GUEST COMMENTARY

The First American President to Win the Nobel Peace Prize

Theodore Roosevelt was the first for this prize and many other honors.

By Bob Brown, Guest Writer, 10-21-09

  Bob Brown. Photo courtesy of Center for the Rocky Mountain West.
  Bob Brown. Photo courtesy of Center for the Rocky Mountain West.

President Obama isn’t the first American President to win the Nobel Peace Prize. The first President, as well as the first American, to receive that coveted honor was a one-time member of the Montana Stock Grower’s Association.  Theodore Roosevelt was also the first and only future President to win the Congressional Medal of Honor.

Roosevelt was awarded the peace prize for successfully mediating the end to the bloody Russo–Japanese War. He received the Medal of Honor for leading his Rough Rider’s in their hell-for-leather assault on San Juan Hill.

In my opinion Theodore Roosevelt (he disliked the moniker “Teddy”) was the most remarkable American who ever lived.  His portrait has been on my office wall for three decades.  I have over 60 volumes by him or about him.

He was also the first President to be sworn in on a Bible, the first to drive a car, pilot a submarine and fly in an airplane.  He still holds the Guinness record for shaking 8150 hands in a single day. He was the first and only President to box and engage in jujitsu in the presidential mansion, which he named the White House. He also was the author of 33 books and scholarly articles.

Theodore Roosevelt was the first American President to have an African American as his dinner guest in the White House.  He was the first to appoint a Jewish cabinet member, and to personally meet a pope.  He was the first President to use executive power to establish national monuments, including the Grand Canyon and Lewis and Clark Cavern (transferred to the Montana state park system in 1937) .In the face of powerful opposition he expanded land reserved for public use from 43 million to 194 million acres.

He created the U.S. Forest Service, the Department of Commerce and the Panama Canal. (“I took the canal zone and let Congress debate, and while the debate goes on the canal does also.”} He was the “trust buster” who courageously broke oil and railroad monopolies. He successfully championed safer and cleaner working conditions and laws for inspections of food and drugs.

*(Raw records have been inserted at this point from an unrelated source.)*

-- ==== Sys2Proof/Laws/KeepOps.lean ====
section
/-! SUPPORT. What the operations of Ops keep. -/

set_option linter.all false

namespace Sys2Proof.Machine

theorem State.setReg_sound {org : State} (s : State) (r : RegId) (v : Word) (sk : Sound org s) : Sound org (State.setReg s r v) := by
  unfold State.setReg
  repeat' first
    | with_reducible assumption
    | (extract_lets +onlyGivenNames b; first | (unfold b; clear b) | clear b)
    | exact Sound.update (by assumption)

theorem State.setKey_sound {org : State} (s : State) (a : Nat) (v : Word) (sk : Sound org s) : Sound org (State.setKey s a v) := by
  unfold State.setKey
  repeat' first
    | with_reducible assumption
    | (extract_lets +onlyGivenNames b; first | (unfold b; clear b) | clear b)
    | exact Sound.update (by assumption)

theorem State.bump_sound {org : State} (s : State) (r : RegId) (lo : Nat) (w : Nat) (n : Nat) (sk : Sound org s) : Sound org (State.bump s r lo w n) := by
  unfold State.bump
  repeat' first
    | with_reducible assumption
    | with_reducible apply State.setReg_sound

theorem State.setHead_sound {org : State} (s : State) (n : Nat) (h : Head) (sk : Sound org s) : Sound org (State.setHead s n h) := by
  unfold State.setHead
  repeat' first
    | with_reducible assumption
    | (extract_lets +onlyGivenNames b; first | (unfold b; clear b) | clear b)
    | exact Sound.update (by assumption)

theorem State.setPgroup_sound {org : State} (s : State) (g : Nat) (p : PGroup) (sk : Sound org s) : Sound org (State.setPgroup s g p) := by
  unfold State.setPgroup
  repeat' first
    | with_reducible assumption
    | (extract_lets +onlyGivenNames b; first | (unfold b; clear b) | clear b)
    | exact Sound.update (by assumption)



theorem State.setBank_sound {org : State} (s : State) (b : Nat) (x : Bank) (sk : Sound org s) : Sound org (State.setBank s b x) := by
  unfold State.setBank
  repeat' first
    | with_reducible assumption
    | (extract_lets +onlyGivenNames b; first | (unfold b; clear b) | clear b)
    | exact Sound.update (by assumption)

theorem State.setChannel_sound {org : State} (s : State) (m : Nat) (c : Channel) (sk : Sound org s) : Sound org (State.setChannel s m c) := by
  unfold State.setChannel
  repeat' first
    | with_reducible assumption
    | (extract_lets +onlyGivenNames b; first | (unfold b; clear b) | clear b)
    | exact Sound.update (by assumption)
    | exact Sound.updateIc (by assumption)

theorem State.setKeepHead_sound {org : State} (s : State) (n : Nat) (k : KeepHead) (sk : Sound org s) : Sound org (State.setKeepHead s n k) := by
  unfold State.setKeepHead
  repeat' first
    | with_reducible assumption
    | (extract_lets +onlyGivenNames b; first | (unfold b; clear b) | clear b)
    | exact Sound.update (by assumption)

theorem State.setSig_sound {org : State} (s : State) (n : Nat) (r : Nat) (k : SigRun) (sk : Sound org s) : Sound org (State.setSig s n r k) := by
  unfold State.setSig
  repeat' first
    | with_reducible assumption
    | (extract_lets +onlyGivenNames b; first | (unfold b; clear b) | clear b)
    | exact Sound.update (by assumption)

theorem State.setLantern_sound {org : State} (s : State) (l : Nat) (x : Lantern) (sk : Sound org s) : Sound org (State.setLantern s l x) := by
  unfold State.setLantern
  repeat' first
    | with_reducible assumption
    | (extract_lets +onlyGivenNames b; first | (unfold b; clear b) | clear b)
    | exact Sound.update (by assumption)

theorem State.setStream_sound {org : State} (s : State) (i : Nat) (x : Stream) (sk : Sound org s) : Sound org (State.setStream s i x) := by
  unfold State.setStream
  repeat' first
    | with_reducible assumption
    | (extract_lets +onlyGivenNames b; first | (unfold b; clear b) | clear b)
    | exact Sound.update (by assumption)

theorem State.setRx_sound {org : State} (s : State) (p : Nat) (x : RxPort) (sk : Sound org s) : Sound org (State.setRx s p x) := by
  unfold State.setRx
  repeat' first
    | with_reducible assumption
    | (extract_lets +onlyGivenNames b; first | (unfold b; clear b) | clear b)
    | exact Sound.update (by assumption)

theorem State.setRace_sound {org : State} (s : State) (n : Nat) (x : Race) (sk : Sound org s) : Sound org (State.setRace s n x) := by
  unfold State.setRace
  repeat' first
    | with_reducible assumption
    | (extract_lets +onlyGivenNames b; first | (unfold b; clear b) | clear b)
    | exact Sound.update (by assumption)

theorem State.setTxPort_sound {org : State} (s : State) (q : Nat) (t : Nat) (x : TxPort) (sk : Sound org s) : Sound org (State.setTxPort s q t x) := by
  unfold State.setTxPort
  repeat' first
    | with_reducible assumption
    | (extract_lets +onlyGivenNames b; first | (unfold b; clear b) | clear b)
    | exact Sound.update (by assumption)

theorem State.setEgress_sound {org : State} (s : State) (e : Nat) (x : Egress) (sk : Sound org s) : Sound org (State.setEgress s e x) := by
  unfold State.setEgress
  repeat' first
    | with_reducible assumption
    | (extract_lets +onlyGivenNames b; first | (unfold b; clear b) | clear b)
    | exact Sound.update (by assumption)

theorem State.setTicket_sound {org : State} (s : State) (t : Nat) (x : Ticket) (sk : Sound org s) : Sound org (State.setTicket s t x) := by
  unfold State.setTicket
  repeat' first
    | with_reducible assumption
    | (extract_lets +onlyGivenNames b; first | (unfold b; clear b) | clear b)
    | exact Sound.update (by assumption)

theorem State.setWin_sound {org : State} (s : State) (f : Nat) (x : Win) (sk : Sound org s) : Sound org (State.setWin s f x) := by
  unfold State.setWin
  repeat' first
    | with_reducible assumption
    | (extract_lets +onlyGivenNames b; first | (unfold b; clear b) | clear b)
    | exact Sound.update (by assumption)



theorem State.setCgroup_sound {org : State} (s : State) (g : Nat) (x : CGroup) (sk : Sound org s) : Sound org (State.setCgroup s g x) := by
  unfold State.setCgroup
  repeat' first
    | with_reducible assumption
    | (extract_lets +onlyGivenNames b; first | (unfold b; clear b) | clear b)
    | exact Sound.update (by assumption)
    | exact Sound.updateIc (by assumption)

theorem State.setCvUnit_sound {org : State} (s : State) (u : Nat) (x : CvUnit) (sk : Sound org s) : Sound org (State.setCvUnit s u x) := by
  unfold State.setCvUnit
  repeat' first
    | with_reducible assumption
    | (extract_lets +onlyGivenNames b; first | (unfold b; clear b) | clear b)
    | exact Sound.update (by assumption)

theorem State.setEngine_sound {org : State} (s : State) (e : Nat) (x : BlitEng) (sk : Sound org s) : Sound org (State.setEngine s e x) := by
  unfold State.setEngine
  repeat' first
    | with_reducible assumption
    | (extract_lets +onlyGivenNames b; first | (unfold b; clear b) | clear b)
    | exact Sound.update (by assumption)

theorem State.setShare_sound {org : State} (s : State) (e : Nat) (f : Nat) (x : BlitShare) (sk : Sound org s) : Sound org (State.setShare s e f x) := by
  unfold State.setShare
  repeat' first
    | with_reducible assumption
    | (extract_lets +onlyGivenNames b; first | (unfold b; clear b) | clear b)
    | exact Sound.update (by assumption)

theorem State.setOsl_sound {org : State} (s : State) (u : Nat) (x : Osleig) (sk : Sound org s) : Sound org (State.setOsl s u x) := by
  unfold State.setOsl
  repeat' first
    | with_reducible assumption
    | (extract_lets +onlyGivenNames b; first | (unfold b; clear b) | clear b)
    | exact Sound.update (by assumption)

theorem State.setSeg_sound {org : State} (s : State) (k : Nat) (x : SegBuf) (sk : Sound org s) : Sound org (State.setSeg s k x) := by
  unfold State.setSeg
  repeat' first
    | with_reducible assumption
    | (extract_lets +onlyGivenNames b; first | (unfold b; clear b) | clear b)
    | exact Sound.update (by assumption)

theorem State.setErrRec_sound {org : State} (s : State) (f : Nat) (x : ErrRec) (sk : Sound org s) : Sound org (State.setErrRec s f x) := by
  unfold State.setErrRec
  repeat' first
    | with_reducible assumption
    | (extract_lets +onlyGivenNames b; first | (unfold b; clear b) | clear b)
    | exact Sound.update (by assumption)

theorem State.setLink_sound {org : State} (s : State) (k : Nat) (x : PLink) (sk : Sound org s) : Sound org (State.setLink s k x) := by
  unfold State.setLink
  repeat' first
    | with_reducible assumption
    | (extract_lets +onlyGivenNames b; first | (unfold b; clear b) | clear b)
    | exact Sound.update (by assumption)

theorem State.wakeLink_sound {org : State} (k : Nat) (s : State) (sk : Sound org s) : Sound org (State.wakeLink k s) := by
  unfold State.wakeLink
  repeat' first
    | with_reducible assumption
    | (extract_lets +onlyGivenNames b; first | (unfold b; clear b) | clear b)
    | with_reducible apply State.setLink_sound
    | split
    | exact Sound.update (by assumption)

theorem State.send_sound {org : State} (s : State) (m : OutMsg) (sk : Sound org s) : Sound org (State.send s m) := by
  unfold State.send
  repeat' first
    | with_reducible assumption
    | (extract_lets +onlyGivenNames b; first | (unfold b; clear b) | clear b)
    | exact Sound.update (by assumption)

theorem State.sendTlp_sound {org : State} (s : State) (k : Nat) (m : OutMsg) (sk : Sound org s) : Sound org (State.sendTlp s k m) := by
  unfold State.sendTlp
  repeat' first
    | with_reducible assumption
    | with_reducible apply State.wakeLink_sound
    | with_reducible apply State.send_sound

theorem State.answer_sound {org : State} (s : State) (r : Reply) (sk : Sound org s) : Sound org (State.answer s r) := by
  unfold State.answer
  repeat' first
    | with_reducible assumption
    | (extract_lets +onlyGivenNames b; first | (unfold b; clear b) | clear b)
    | exact Sound.update (by assumption)

theorem State.draw_sound {org : State} (s : State) (n : Nat) (sk : Sound org s) : Sound org (State.draw s n) := by
  unfold State.draw
  repeat' first
    | with_reducible assumption
    | (extract_lets +onlyGivenNames b; first | (unfold b; clear b) | clear b)
    | exact Sound.update (by assumption)

theorem idleGroups_sound {org : State} (t : Nat) (s : State) (sk : Sound org s) : Sound org (idleGroups t s) := by
  unfold idleGroups
  repeat' first
    | with_reducible assumption
    | with_reducible apply State.setCgroup_sound
    | ((with_reducible refine Sound.fold _ ?_ ?_) <;> try intro x a hb)
    | split
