-- ==== Sys2Proof/Laws/KeepLedger.lean ====
section
/-! SUPPORT. What the operations of Ledger keep. -/

set_option linter.all false

namespace Sys2Proof.Machine

theorem State.setNor_sound {org : State} (s : State) (f : Nor → Nor) (sk : Sound org s) : Sound org (State.setNor s f) := by
  unfold State.setNor
  repeat' first
    | with_reducible assumption
    | (extract_lets +onlyGivenNames b; first | (unfold b; clear b) | clear b)
    | exact Sound.update (by assumption)
    | exact Sound.updateAon (by assumption)

theorem writeLedger_sound {org : State} (ok : Bool) (s : State) (sk : Sound org s) : Sound org (writeLedger ok s) := by
  unfold writeLedger
  repeat' first
    | with_reducible assumption
    | (extract_lets +onlyGivenNames b; first | (refine Sound.cut (Sound org b) ?_ ?_ <;> first | (intro hb; clear_value b; refine Sound.hold ?_) | intro hb | (unfold b; clear b)) | ((first | (have h0 : Nat := b; clear h0) | (have h0 : Bool := b; clear h0) | (have h0 : BitVec _ := b; clear h0) | (have h0 : List _ := b; clear h0)); clear_value b) | (unfold b; clear b) | clear b)
    | with_reducible apply State.draw_sound
    | with_reducible apply State.setNor_sound
    | split
    | exact Sound.update (by assumption)

theorem writeStore_sound {org : State} (ok : Bool) (vals : List (Nat × List Byte)) (s : State) (sk : Sound org s) : Sound org (writeStore ok vals s) := by
  unfold writeStore
  repeat' first
    | with_reducible assumption
    | (extract_lets +onlyGivenNames b; first | (refine Sound.cut (Sound org b) ?_ ?_ <;> first | (intro hb; clear_value b; refine Sound.hold ?_) | intro hb | (unfold b; clear b)) | ((first | (have h0 : Nat := b; clear h0) | (have h0 : Bool := b; clear h0) | (have h0 : BitVec _ := b; clear h0) | (have h0 : List _ := b; clear h0)); clear_value b) | (unfold b; clear b) | clear b)
    | with_reducible apply State.draw_sound
    | with_reducible apply perfEvent_sound
    | with_reducible apply raise_sound
    | with_reducible apply State.setNor_sound
    | ((with_reducible refine Sound.fold _ ?_ ?_) <;> try intro x a hb)
    | split
    | exact Sound.update (by assumption)

theorem State.setLedger_sound {org : State} (s : State) (f : Ledger → Ledger) (sk : Sound org s) : Sound org (State.setLedger s f) := by
  unfold State.setLedger
  repeat' first
    | with_reducible assumption
    | (extract_lets +onlyGivenNames b; first | (unfold b; clear b) | clear b)
    | exact Sound.update (by assumption)

theorem noteEntry_sound {org : State} (f : LedgerEntry → LedgerEntry) (s : State) (sk : Sound org s) : Sound org (noteEntry f s) := by
  unfold noteEntry
  repeat' first
    | with_reducible assumption
    | (extract_lets +onlyGivenNames b; first | (unfold b; clear b) | clear b)
    | with_reducible apply State.setLedger_sound
    | split
    | exact Sound.update (by assumption)

theorem noteCopy_sound {org : State} (place : Nat) (o : Outcome) (s : State) (sk : Sound org s) : Sound org (noteCopy place o s) := by
  unfold noteCopy
  repeat' first
    | with_reducible assumption
    | (extract_lets +onlyGivenNames b; first | (refine Sound.cut (Sound org b) ?_ ?_ <;> first | (intro hb; clear_value b; refine Sound.hold ?_) | intro hb | (unfold b; clear b)) | ((first | (have h0 : Nat := b; clear h0) | (have h0 : Bool := b; clear h0) | (have h0 : BitVec _ := b; clear h0) | (have h0 : List _ := b; clear h0)); clear_value b) | (unfold b; clear b) | clear b)
    | with_reducible apply State.setLedger_sound
    | with_reducible apply noteEntry_sound
    | split
    | exact Sound.update (by assumption)

theorem noteFree_sound {org : State} (cls : Nat) (item : Nat) (detail : Word) (only : Option Nat) (s : State) (sk : Sound org s) : Sound org (noteFree cls item detail only s) := by
  unfold noteFree
  repeat' first
    | with_reducible assumption
    | with_reducible apply State.draw_sound
    | with_reducible apply noteEvent_sound

end Sys2Proof.Machine
end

In his September speech to the nation on health care, President Obama noted that in his “Bull Moose” Progressive run for the Presidency in 1912, Roosevelt was the first presidential candidate to propose a nationalized system of health care.  Had he been elected, with his will and fighting spirit, Roosevelt might have accomplished that goal. The United States might have been the first industrialized democracy to recognize health care as a human right rather than eventually, maybe, the last.

He would not have “molly-coddled” the health insurance monopoly.  He knew that a leader can never succeed in anything of consequence by trying to make everyone happy.  And as a leader he had the toughness to stand in the public arena and fight for his convictions.  Shortly after leaving office he said, “Power undirected by high purpose spells calamity, and high purpose by itself is utterly useless if the will to put it into effect is lacking.”

The great Theodore Rex died in his sleep in 1919, shortly after World War I.  Upon receiving the news, Vice President Thomas Marshall observed that, “It is well that the grim reaper chose to take Theodore while he was sleeping because if had been awake there would have been a hell of a battle.”

It is amazing what can be accomplished by a true leader who earns the people’s trust and has the guts to actually fight for them. Theodore Roosevelt could give inspirational speeches.  More importantly, he acted on them.

Editor’s note:Bob Brown, former Montana Senate President and Secretary of State, is currently a Senior Fellow at The University of Montana Mansfield Center.